You've got a lot of nerve, being so reasonable at a time like this!

Seriously, Merry Christmas, you dirty fucking hippie.

Posted by: Gummo | Dec 24, 2008 11:28:36 AM

I am incredibly impressed w/ Melissa, even more so than I originally was.

Posted by: NToddsPa | Dec 24, 2008 11:38:57 AM

This is one thoughtful and beautiful post. You do a service for every reader who stops by. Everyone should.

Posted by: Shared Humanity | Dec 24, 2008 11:44:57 AM

Young man, once again you have made me stop in mid-breath.

And once again I've learned something valuable.

Thank you.

Posted by: Diane | Dec 24, 2008 11:59:14 AM

This is all very well and good but if Ms. Etheridge or one of her GLBT fans wanted to get a job at Saddleback as, say, a worship leader or music minister they would be told thanks but no thanks because Pastor Warren will not hire teh gai.

Just thought I'd throw that out there. Those who are incensed and outraged have every right to be.

Posted by: Southern Beale | Dec 24, 2008 12:26:07 PM

Very, very nice, NTodd.

Posted by: GeorgeM | Dec 24, 2008 12:27:32 PM

This is all very well and good but if Ms. Etheridge or one of her GLBT fans wanted to get a job at Saddleback as, say, a worship leader or music minister they would be told thanks but no thanks because Pastor Warren will not hire teh gai.

Uh, yeah, that's not really the point. It's about reaching out to people to engage them and start working on change. I'm pretty sure she doesn't expect a gig at Saddleback.

Those who are incensed and outraged have every right to be.

Oddly enough, I never said they don't have that right. The question is what are they going to do with that outrage? Call other people names because they have a different reaction?

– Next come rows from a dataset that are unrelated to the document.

/-- At a boundary: a requested halt, or the end of a step, takes effect. -/
def State.boundary (s : State) (c : Nat) : State :=
  let k := s.core c
  if k.run ∧ k.haltReq ∧ interruptible k then s.coreStop c 1
  else if k.run ∧ k.stepping ∧ k.rep.isNone then s.coreStop c 1
  else s

/-! ### Issuing a bundle -/

/-- A bundle issues whole (R226): its effects, the next PC, repetition, loop-back and cycles. -/
def State.issueNow (s0 : State) (c : Nat) (b : List Syl) : State :=
  let k0 := s0.core c
  let pc := k0.pc
  let nxt := pc + bundleLen b
  match (b.filterMap fun y => s0.issueFault c nxt y).head? with
  | some cause => s0.coreFault c cause pc
  | none =>
    let es := b.map fun y => s0.sylEff c y
    let wrote := b.flatMap namedDests
    let flgWritten := wrote.contains 0x55
    let s := s0.updCore c fun k => applyEffs { k with pair := false, squash := false, wait := none, fresh := false } es
    let s := s.applyMem c es
    let s := b.foldl (fun s y => s.queueOp s0 c flgWritten y) s
    let ctl := b.find? fun y => y.slot == .ctl
    let r := match ctl with
      | some y => s0.ctlOp s c nxt y
      | none => ({ s.core c with pc := nxt }, false)
    let r := if flgWritten then ({ r.1 with flg := (s.core c).flg }, r.2) else r
    let stall := bundleStall k0 b
    let n := stall + 1 + (if r.2 then 2 else 0)
    let k1 := latOf k0 r.1 (k0.tick + stall) b
    let k1 := { k1 with tick := k0.tick + n, redir := r.2,
                        ext := (k0.ext.zip (bundleUse k0 b n)).map fun e => extPass e.1 e.2 n }
    let s := s.cycles c n stall
    let done (k : CoreSt) : CoreSt :=
      let l := loopBack k0 k pc wrote
      { l.1 with redir := l.2 || k.redir }
    let k2 := match k0.rep with
      | some rp =>
        if 1 < rp.left then { k1 with pc := pc, rep := some { rp with left := rp.left - 1 } }
        else done { k1 with rep := none }
      | none => if r.2 then k1 else done k1
    let s := (s.updCore c fun _ => k2).refill c n
    let s := if b.any (fun y => y.op == .halt) then (s.sf (pgCORE c) 0x040 0 0 0).coreStop c 1 else s
    s.boundary c

/-- A squashed bundle issues in one cycle and has no effect but the loop-back (R170, R230). -/
def State.issueSquashed (s : State) (c : Nat) (b : List Syl) : State :=
  let k0 := s.core c
  let stall := stallOf k0 [] + fetchExtra k0 b
  let k := { k0 with pair := false, squash := false, rep := none, fresh := false, pc := k0.pc + bundleLen b,
                     tick := k0.tick + stall + 1, redir := false, ext := k0.ext.map fun w => extPass w 0 (stall + 1) }
  let l := loopBack k0 k k0.pc []
  let s := s.cycles c (stall + 1) stall
  ((s.updCore c fun _ => { l.1 with redir := l.2 }).refill c (stall + 1)).boundary c

/-- The repetitions still to run after the current one, as RPC reads them (R235). -/
def State.repCount (s : State) (c : Nat) : State :=
  match (s.core c).rep with
  | none => s
  | some r => s.updCore c fun k => k.put 0x54 (r.left - 1)

/-- Core `c` issues the bundle `b` at its PC: faults on decoding, a squash, a wait, or the whole bundle. A core that does
not run, or that waits, issues nothing. -/
def State.issue (s : State) (c : Nat) (b : List Syl) : State :=
  let k := s.core c
  if 5 ≤ c ∨ k.run = false ∨ k.wait.isSome = true ∨ s.domRun (coreDom c) = false ∨ b.isEmpty = true then s
  else match decodeFault k c b with
  | some cause => s.coreFault c cause k.pc
  | none =>
    if k.squash ∨ k.rep = some ⟨0, true⟩ ∨ k.rep = some ⟨0, false⟩ then s.issueSquashed c b
    else
      let s := s.repCount c
      if b.all (s.waitOver c) then s.issueNow c b
      else
        let s := s.updCore c fun k => { k with wait := some ⟨b, s.rhoNow, 0⟩ }
        (List.range 4).foldl (fun s q => s.qDrain 32 c q (s.syncing c q)) s

/-- A row's instruction: the bundle of the syllables before it, itself, and those after it. -/
def State.issueRow (s : State) (c : Nat) (pre : List Syl) (y : Syl) (post : List Syl) : State := s.issue c (pre ++ y :: post)

/-- The wait of a stalled bundle is over (R226). -/
def State.waitBundleIssue (s : State) (c : Nat) : State :=
  match (s.core c).wait with
  | none => s
  | some w =>
    if w.syls.all (s.waitOver c) && s.domRun (coreDom c) then
      (s.waitEnd c).issueNow c w.syls
    else s

/-- A queue wait exceeds CR_QTMO (R184). -/
def State.queueWaitTimeout (s : State) (c : Nat) : State :=
  match (s.core c).wait with
  | none => s
  | some w =>
    let lim := s.f (pgCORE c) 0x050 23 0
    if lim = 0 ∨ s.waitRan c w ≤ lim ∨ w.syls.all (s.waitOver c) = true ∨ w.syls.any isQueueWait = false then s
    else s.coreFault c 7 (s.core c).pc

/-! ### Interrupts and line events (R187 to R193) -/

/-- An IRQ line event sets a line pending (R187). -/
def State.irqEvent (s : State) (c n : Nat) : State :=
  let s := s.evArrive 0 c n
  if (s.core c).inReset ∨ s.domRun (coreDom c) = false then s
  else s.updCore c fun k => { k with irq := k.irq ||| BitVec.ofNat 16 (2 ^ (n % 16)) }

/-- The highest line pending and enabled. -/
def State.irqTaken (s : State) (c : Nat) : Option Nat :=
  let p := s.ipend c &&& s.rg c 0x65
  (List.range 16).foldl (fun b n => if p.getLsbD n then some n else b) none

/-- Interrupt entry (R188, R189). -/
def State.interruptEntry (s : State) (c : Nat) : State :=
  let k := s.core c
  let ictl := s.rg c 0x66
  match s.irqTaken c with
  | none => s
  | some n =>
    if 5 ≤ c ∨ k.run = false ∨ k.stepping = true ∨ s.domRun (coreDom c) = false ∨ ictl.getLsbD 0 = false ∨
        ictl.getLsbD 1 = true ∨ interruptible k = false then s
    else
      let v := (s.rg c 0x64).toNat + 8 * n
      if pcOk c v = false then s.coreFault c 6 v
      else
        let s := s.waitEnd c
        let left := match k.rep with | some r => r.left | none => 0
        let f := (k.flgWord &&& 0xFF1F) ||| (if k.rep.isSome then 0x80 else 0)
        s.updCore c fun k =>
          let k := ((k.put 0x68 k.pc).put 0x69 f.toNat).put 0x6A left
          { (k.put 0x66 ((k.rf.getD 0x66 0).toNat + 2)) with
            ipcHi := decide (65536 ≤ k.pc), irq := k.irq &&& ~~~(BitVec.ofNat 16 (2 ^ n)), rep := none,
            pc := v, redir := true, fbuf := [] }

/-- A RELEASE event (R193). -/
def State.releaseEvent (s : State) (c : Nat) (arg : Nat) : State :=
  let s := s.evArrive 1 c arg
  if (s.core c).inReset ∨ s.domRun (coreDom c) = false then s
  else if (s.core c).rel then (s.cntUp (pgCORE c) 0x060 15 0 1).ev (pgCORE c) 3
  else s.updCore c fun k => { k with rel := true }

/-! ### Decoding syllables (08 R197, R204; 09 R219 to R228) -/

def decM (f : Nat → Nat → Nat) (k : MKind) : Op :=
  let a : MOp := if f 20 20 = 1 then .mem (f 19 18) (f 17 16) else .reg (f 19 13)
  let b : MOp := if f 12 12 = 1 then .mem (f 11 10) (f 9 8) else .reg (f 11 5)
  .m k (f 22 21) a b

Or do something constructive with it?

Posted by: NTodd | Dec 24, 2008 12:31:59 PM

NTodd - this gift from you arrived just in time, thank you.

And let me add, thank you for all you do and especially for photos of your wonderful furry family that we all have taken into our hearts as we have you, your Dad and E.

Posted by: Nancy | Dec 24, 2008 2:10:06 PM

That post is sooooo Gaiiiiii!

Where did you DFH's put Tastee-Freeze Boy?